# Can fish have cleft palate?



## Quackrstackr (May 17, 2008)

Check out one of my fish from this afternoon. :shock: 







That is the weirdest looking fish that I have ever caught. He ate a 6" zoom lizard and was otherwise healthy and 17" long.


----------



## Waterwings (May 17, 2008)

That's different alright ! :shock:


----------



## jkbirocz (May 17, 2008)

I have caught plenty of bass similar to that. Most cases it is from bad hook removal from a prior catch. Also happens when little fish hit big lures and get thier mouth torn up. Can also be a deformity. Nice catch anyways, thats a fat bass.


----------



## shamoo (May 17, 2008)

Very strange looking bass.


----------



## mtnman (May 18, 2008)

Thats is a copenhagen add if ive ever seen one.
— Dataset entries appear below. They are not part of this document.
/-- RETUNE_COMPLETE (R323, R324): the PRBS retest after a retune or a fault; a lane that fails it is retired. -/
def execRetuneComplete (port : LinkId) (lane : Fin 8) (prbsPass : Bool) (s : State) : Host.Outcome State Fault Refusal :=
  Act.run (fun s =>
    let p := port.val
    let l := s.link p
    if l.retuning ≠ some lane ∧ l.testing.contains lane.val = false then []
    else if !prbsPass then retireOwnLane p lane.val s
    else if l.retuning = some lane then [.link p { l with
      retuning := none
      sinceRetune := Tab.put 0 l.sinceRetune lane.val 0
      corrected := Tab.put 0 l.corrected lane.val 0
      faulted := l.faulted.filter (· != lane.val)
      testing := l.testing.filter (· != lane.val) }]
    else [.link p { l with testing := l.testing.filter (· != lane.val) }]) s

/-! ### Flits that arrive (R321, R322, R325) -/

/-- The oldest `n` places of a VC are free again. -/
def dropLent (v : Nat) : Nat → List (Nat × Bool) → List (Nat × Bool)
  | 0, l => l
  | _, [] => []
  | n + 1, x :: l => if x.1 = v then dropLent v n l else x :: dropLent v (n + 1) l

/-- The acknowledgement and the credits that a flit carries (R321, R325, R326). -/
def Link.takeAck (l : Link) (b : List Byte) : Link :=
  let ack := BitVec.ofNat 16 (fieldLE b 4 2)
  let valid := bit (fieldLE b 6 1) 6
  let back (v : Nat) : Nat := fieldLE b (8 + 2 * v) 2
  { l with
    replay := if valid then l.replay.filter (fun x => !seqUpTo x.seq ack) else l.replay
    controlSent := if valid && !bit (fieldLE b 6 1) 7 then l.controlSent.filter (fun x => !seqUpTo x.2 ack) else l.controlSent
    credits := (List.range 4).map (fun v => l.credits.getD v 0 + back v)
    lent := (List.range 4).foldl (fun a v => dropLent v (back v) a) l.lent }

/-- A data flit in order goes into the receive buffer of its VC, into a half of it on a ring (R322, R325, R327). -/
def Link.accept (l : Link) (vc : Nat) (upper : Bool) (body : List Byte) : Link :=
  { l with
    rxSeq := l.rxSeq + 1
    ackValid := true
    resent := false
    rx := l.rx ++ [⟨vc, upper, l.rxSeq, body⟩] }

/-- A flit has come over a lane with its corrected symbols (R320, R323, R324). -/
def Link.arrive (l : Link) (corrected : Nat) : Link :=
  let i := l.laneOf l.rxCount
  let l1 := l.carry i
  { l1 with
    rxCount := l.rxCount + 1
    corrected := Tab.put 0 l.corrected i (Tab.look 0 l.corrected i + corrected) }

/-- The other end asks for what it has not got: every flit after its last good one goes out again, and the control flits that it may lack
(R322; notes/assumptions/17.md). -/
def answerNak (p : Nat) (good : Half) : Act := fun s =>
  let l := s.link p
  Act.all [Act.of [.link p { l with
    control := l.control ++ l.controlSent.map (·.1)
    controlSent := [] }], replayAfter p (some good), pumpPort p false] s
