/-- No order of accumulation affects an exact sum, and sums of parts of K joined give the sum of all of K. The products of a range of K
accumulated in two parts, one carried to the other, are those of the whole range. -/
def Obligations.ExactSums : Prop :=
  ((∀ (w : Int) (l m : List FV) (a : Acc), l.Perm m → l.foldl (Acc.exact w) a = m.foldl (Acc.exact w) a)
    ∧ (∀ (w : Int) (ls : List (List FV)),
        Acc.combine false (ls.map (fun l => l.foldl (Acc.exact w) Acc.zero)) = ls.flatten.foldl (Acc.exact w) Acc.zero))
  ∧ (∀ (p : Prod) (home g m n : Nat) (w : Int) (k0 k1 k2 : Nat) (a : Acc), k0 ≤ k1 → k1 ≤ k2 →
      p.accumulate home g m n w k1 k2 (p.accumulate home g m n w k0 k1 a) = p.accumulate home g m n w k0 k2 a)

/-! ### Lane instructions -/

/-- An instruction writes element registers only: a register above 47 keeps its value, as do the lane's other registers and every other
lane. Moves, constants, indices, integer and logical instructions, and SEL. -/
def Obligations.LaneIntegers : Prop :=
  (∀ (u w : LaneId) (d r : Reg) (v : Word) (s : State), s.Inv → Tab.wf 0 (s.laneOf u).regs = true →
      (s.withReg u d v).reg u r = (if r = d ∧ d.val < 48 then v else s.reg u r)
      ∧ (w ≠ u → (s.withReg u d v).laneOf w = s.laneOf w))
  ∧ (∀ (u : LaneId) (d a b c : Reg) (i : Fin 64) (s : State),
      let x := s.reg u a
      let y := s.reg u b
      let e := laneEnv s (laneIx u)
      let l := s.laneOf u
      exec (.laneNop u) s = .next (s.withLane u l)
      ∧ exec (.const u d i) s = .next (s.withReg u d (BitVec.ofNat 32 (e.prog.consts.getD i.val 0)))
      ∧ exec (.mov u d a) s = .next (s.withReg u d x)
      ∧ exec (.idx u d 0) s = .next (s.withReg u d (BitVec.ofNat 32 l.elem))
      ∧ exec (.idx u d 1) s = .next (s.withReg u d (BitVec.ofNat 32 l.row))
      ∧ exec (.idx u d 2) s = .next (s.withReg u d (BitVec.ofNat 32 (l.row / 2 ^ 32 % 256)))
      ∧ exec (.idx u d 3) s = .next (s.withReg u d (BitVec.ofNat 32 (e.flat l)))
      ∧ exec (.idx u d 4) s = .next (s.withReg u d (BitVec.ofNat 32 (e.flat l / 2 ^ 32)))
      ∧ (e.conv = none → e.flat l = l.row * e.prog.l + l.elem)
      ∧ exec (.iadd u d a b) s = .next (s.withReg u d (x + y))
      ∧ exec (.isub u d a b) s = .next (s.withReg u d (x - y))
      ∧ exec (.imul u d a b) s = .next (s.withReg u d (x * y))
      ∧ exec (.imulh u d a b) s = .next (s.withReg u d (((x.signExtend 64) * (y.signExtend 64)).extractLsb' 32 32))
      ∧ exec (.imin u d a b) s = .next (s.withReg u d (if x.toInt < y.toInt then x else y))
      ∧ exec (.imax u d a b) s = .next (s.withReg u d (if x.toInt < y.toInt then y else x))
      ∧ exec (.and u d a b) s = .next (s.withReg u d (x &&& y))
      ∧ exec (.or u d a b) s = .next (s.withReg u d (x ||| y))
      ∧ exec (.xor u d a b) s = .next (s.withReg u d (x ^^^ y))
      ∧ exec (.shl u d a b) s = .next (s.withReg u d (x <<< (y.toNat % 32)))
      ∧ exec (.shr u d a b) s = .next (s.withReg u d (x >>> (y.toNat % 32)))
      ∧ exec (.sar u d a b) s = .next (s.withReg u d (x.sshiftRight (y.toNat % 32)))
      ∧ exec (.icmplt u d a b) s = .next (s.withReg u d (if x.toInt < y.toInt then 1 else 0))
      ∧ exec (.icmpeq u d a b) s = .next (s.withReg u d (if x = y then 1 else 0))
      ∧ exec (.sel u d a b c) s = .next (s.withReg u d (if s.reg u c = 0 then y else x)))

/-- Floating-point instructions: the exact result, rounded once to FP32 (BF16 instructions: to FP32 and then BF16). -/
def Obligations.LaneFloats : Prop :=
  ∀ (u : LaneId) (d a b c : Reg) (s : State),
    let x := f32Val (s.reg u a)
    let y := f32Val (s.reg u b)
    let z := f32Val (s.reg u c)
    let p := bf16Val (s.reg u a)
    let q := bf16Val (s.reg u b)
    let r := bf16Val (s.reg u c)
    let nan : Word := 0x7FC00000
    let short (v : FV) : Word := BitVec.ofNat 32 (encode .bf16 (r32 v))
    exec (.fadd u d a b) s = .next (s.withReg u d (f32Bits (x.add y)))
    ∧ exec (.fsub u d a b) s = .next (s.withReg u d (f32Bits (x.sub y)))
    ∧ exec (.fmul u d a b) s = .next (s.withReg u d (f32Bits (x.mul y)))
    ∧ exec (.ffma u d a b c) s = .next (s.withReg u d (f32Bits ((x.mul y).add z)))
    ∧ exec (.fmin u d a b) s = .next (s.withReg u d (f32Bits (x.min y)))
    ∧ exec (.fmax u d a b) s = .next (s.withReg u d (f32Bits (x.max y)))
    ∧ exec (.fabs u d a) s = .next (s.withReg u d (if x.isNan then nan else s.reg u a &&& 0x7FFFFFFF))
    ∧ exec (.fneg u d a) s = .next (s.withReg u d (if x.isNan then nan else s.reg u a ^^^ 0x80000000))
    ∧ exec (.badd u d a b) s = .next (s.withReg u d (short (p.add q)))
    ∧ exec (.bmul u d a b) s = .next (s.withReg u d (short (p.mul q)))
    ∧ exec (.bfma u d a b c) s = .next (s.withReg u d (short ((p.mul q).add r)))
    ∧ exec (.fcmplt u d a b) s = .next (s.withReg u d (if x.lt y then 1 else 0))
    ∧ exec (.fcmple u d a b) s = .next (s.withReg u d (if x.le y then 1 else 0))
    ∧ exec (.fcmpeq u d a b) s = .next (s.withReg u d (if x.eq y then 1 else 0))

/-- CVT, SFN, RAND kinds 0, 3 and 4, XMAC and XRND. -/
def Obligations.LaneConversions : Prop :=
  ∀ (u : LaneId) (d a b : Reg) (x y : Fin 64) (s : State),
    let e := laneEnv s (laneIx u)
    let l := s.laneOf u
    let v := (s.reg u a).toNat
    let w := genWord e.ctx.seed ((e.prog.streamBase + y.val) % 2 ^ 32) (e.flat l)
    (∀ f g m, cvtFmt (x.val / 4) = some f → cvtFmt (y.val / 4) = some g → Rnd.ofCode (x.val % 4 * 2 + y.val / 2 % 2) = some m →
      let k := convert g m (if m = .sr then genTop (genWord e.ctx.seed e.prog.streamBase (e.flat l)) else 0) (bit y.val 0)
        (decode f (v % 2 ^ f.width))
      exec (.cvt u d a x y) s = .next (s.withLane u ((l.set d.val (BitVec.ofNat 32 k.code)).count k)))
    ∧ (∀ f g, sfnIn y.val = some f → sfnOut y.val = some g → sfCodes.contains x.val = true →
      let k := sfDeliver e.ctx.set x.val (decode f (v % 2 ^ f.width)) g false
      exec (.sfn u d a x y) s = .next (s.withLane u ((l.set d.val
        (if bit y.val 5 then f32Bits (decode g k.code) else BitVec.ofNat 32 k.code)).count k)))
    ∧ (x.val / 4 = 0 → exec (.rand u d a x y) s =
        .next (s.withLane u ((l.set d.val (w.extractLsb' 0 32)).set (d.val + 1) (w.extractLsb' 32 32))))
    ∧ (x.val / 4 = 3 →
        let k := sfDeliver .standard 0x18 (uniform w) .bf16 false
        exec (.rand u d a x y) s = .next (s.withLane u ((l.set d.val (BitVec.ofNat 32 k.code)).count k)))
    ∧ (x.val / 4 = 4 →
        let k := sfDeliver .standard 0x18 (uniform w) .fp16 false
        exec (.rand u d a x y) s = .next (s.withLane u ((l.set d.val (BitVec.ofNat 32 k.code)).count k)))
    ∧ (
        let p := (LaneEnv.operand (e.ctx.plan.tensor e.ctx.r.a) l.scaleA (s.reg u a)).mul
          (LaneEnv.operand (e.ctx.plan.tensor e.ctx.r.b) l.scaleB (s.reg u b))
        let r := (l.acc d.val).exact (e.weight l) p
        let m : Lane := { ((l.set d.val (r.int.extractLsb' 0 32)).set (d.val + 1)
            (r.int.extractLsb' 32 32)).set (d.val + 2) (r.int.extractLsb' 64 32) with
          flags := Tab.put 0 l.flags d.val (BitVec.ofNat 3 (4 * r.nan.toNat + 2 * r.pinf.toNat + r.ninf.toNat)) }
        (e.conv = none → exec (.xmac u d a b) s = .next (s.withLane u m))
        ∧ (e.conv.isSome = true → exec (.xmac u d a b) s = .next (s.withLane u (e.deliver { m with kpos := l.kpos + 1 })))
        ∧ (∀ c, e.conv = some c → l.kpos < c.p.k → Tab.wf 0 l.regs = true →
            let o := c.output l.row l.elem
            (e.deliver l).get 0 = BitVec.ofNat 32 (c.p.ca e.home o.1 o.2.1 l.kpos)
            ∧ (e.deliver l).get 1 = BitVec.ofNat 32 (c.p.cb e.home o.1 l.kpos o.2.2)
            ∧ (∀ k, 2 ≤ k → (e.deliver l).get k = l.get k)))
    ∧ (
        let t := e.ctx.plan.tensor e.ctx.r.out
        t.rnd ≠ .sr →
        let k := convert t.fmt t.rnd 0 t.ovfNan ((l.acc a.val).value false (e.weight l))
        exec (.xrnd u d a) s = .next (s.withLane u ((l.set d.val (BitVec.ofNat 32 k.code)).count k)))
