theorem exec_unloadPlan_busy (hrun : (s.slot slot.toNat).run.isSome = true) :
    exec (.unloadPlan h slot) s = .next (afterReply h (Reply.of stBusy) s) := by
  have hrunning : (s.slot slot.toNat).running = true := hrun
  simp only [exec, execUnloadPlan, Act.run_eq, command_of_serves hs, unloadPlan, slotCommand_of_plan hn hp, if_pos hrunning, applyAll_finish]

theorem exec_unloadPlan_freed (hrun : (s.slot slot.toNat).run = none) :
    exec (.unloadPlan h slot) s = .next (afterReply h (Reply.of stDone) (s.withSlot slot.toNat Slot.reset)) := by
  have hrunning : ¬ (s.slot slot.toNat).running = true := by simp [Slot.running, hrun]
  simp only [exec, execUnloadPlan, Act.run_eq, command_of_serves hs, unloadPlan, slotCommand_of_plan hn hp, if_neg hrunning, applyAll_seq,
    Act.of_apply, applyAll_finish]
  rfl
end

/-- Settles O20. What loaded plans hold is read from the slots, and a free slot has no entry (`State.plans_withSlot_reset`). -/
theorem planUnloading : Obligations.PlanUnloading := by
  unfold Obligations.PlanUnloading
  intro h slot p s hinv hs hn hp
  have hw := hinv.canonical.slots
  exact ⟨exec_unloadPlan_busy hs hn hp h, fun hrun => ⟨_, exec_unloadPlan_freed hs hn hp h hrun, rfl, State.slot_withSlot hw _ _,
    State.plans_withSlot_reset hw _, rfl⟩⟩

end Sys2Proof.Machine
end

section
/-! MOVE between tensors of this device (R261, R263): in memory without errors whose domains are awake, it reads nothing that has an effect,
and its stores write memory alone. -/
namespace Sys2Proof.Machine

/-! ### Stores of elements -/

/-- A state that stores may have left of a steady one: memory alone differs. -/
structure MemOnly (s t : State) : Prop where
  steady : Steady t
  rest : t = { s with mem := t.mem }

section
variable {s : State}

theorem MemOnly.refl (h : Steady s) : MemOnly s s := ⟨h, rfl⟩

theorem MemOnly.storeMem (a : Nat) (bs : List Byte) : (storeMem a bs).Keeps (MemOnly s) := fun t ht => by
  rw [ht.steady.storeMem]
  exact ⟨⟨ht.steady.words, ht.steady.awake⟩, congrArg (fun u : State => u.withMem a bs) ht.rest⟩

theorem MemOnly.meetRange (a n : Nat) : (meetRange a n).Keeps (MemOnly s) := fun t ht => by
  rw [ht.steady.meetRange]
  exact ht

theorem MemOnly.storeSealed (a : Nat) (bs : List Byte) : (storeSealed a bs).Keeps (MemOnly s) := fun t ht => by
  unfold Machine.storeSealed
  refine Act.Keeps.each (fun k u hu => ?_) _ t ht
  dsimp only
  split
  · exact hu
  · refine Act.Keeps.seq ?_ ?_ u hu
    · split
      · exact MemOnly.meetRange _ _
      · exact Act.Keeps.none
    · split
      · exact Act.Keeps.none
      · exact MemOnly.storeMem _ _

theorem MemOnly.storeCrate (c : Ctx) (home i q : Nat) (xs : List Nat) : (storeCrate c home i q xs).Keeps (MemOnly s) := fun t =>
  Act.Keeps.seq (MemOnly.storeMem _ _) (MemOnly.storeMem _ _) t

theorem MemOnly.storeElems (c : Ctx) (es : List ElemW) : (storeElems c es).Keeps (MemOnly s) :=
  Act.Keeps.seq (fun t => Act.Keeps.each (fun _ => MemOnly.storeMem _ _) _ t)
    (Act.Keeps.seq (fun t => Act.Keeps.each (fun _ => MemOnly.storeSealed _ _) _ t)
      ((Act.Keeps.each (fun _ => MemOnly.storeCrate _ _ _ _ _) _).seq Act.Keeps.none))
end

/-! ### What plain parts read -/

theorem Act.seq_still {a b : Act} {s : State} (ha : applyAll (a s) s = s) (hb : applyAll (b s) s = s) : applyAll (Act.seq a b s) s = s := by
  rw [applyAll_seq, ha, hb]

/-- Parts that meet no error and no crate. -/
structure PlainParts (c : Ctx) (ps : List Part) : Prop where
  errors : ps.flatMap (partErrors c) = []
  crates : ps.flatMap (partCrates c) = []

section
variable {c : Ctx} {ps : List Part} (h : PlainParts c ps)
include h

theorem PlainParts.badCrates : badCrates c ps = [] := by
  rw [Machine.badCrates, h.crates]
  rfl

theorem PlainParts.inputEvents : inputEvents c ps = [] := by
  rw [Machine.inputEvents, h.errors, h.badCrates]
  rfl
Thats one strange looking fish!


----------



## slim357 (May 18, 2008)

That thing is goofy lookin alright, I havent caught any that looked like that, but I have had some that were missing part of their jaw.


----------



## Salmon_Slayer_2008_Lund (May 18, 2008)

I've caught a Salmon with a snout like that. It's from when they were in their hatcheries and fighting for food and smacking into obstructions. That is for hatchery Salmon though. I heard the same for Bass and Walleye too.


----------



## FishinsMyLife (May 18, 2008)

My friend caught that looked similar to that one, but not quite as weird..


----------



## Quackrstackr (May 18, 2008)

I had a guy tell me that I had caught the reincarnation of Sammy Davis Jr... :roflmao:


----------



## Salmon_Slayer_2008_Lund (May 18, 2008)

Quackrstackr said:


> I had a guy tell me that I had caught the reincarnation of Sammy Davis Jr... :roflmao:


AHAHHAHAHHAHA :roflmao:


----------



## Jim (May 19, 2008)

Are you near any powerplants? :LOL2:


----------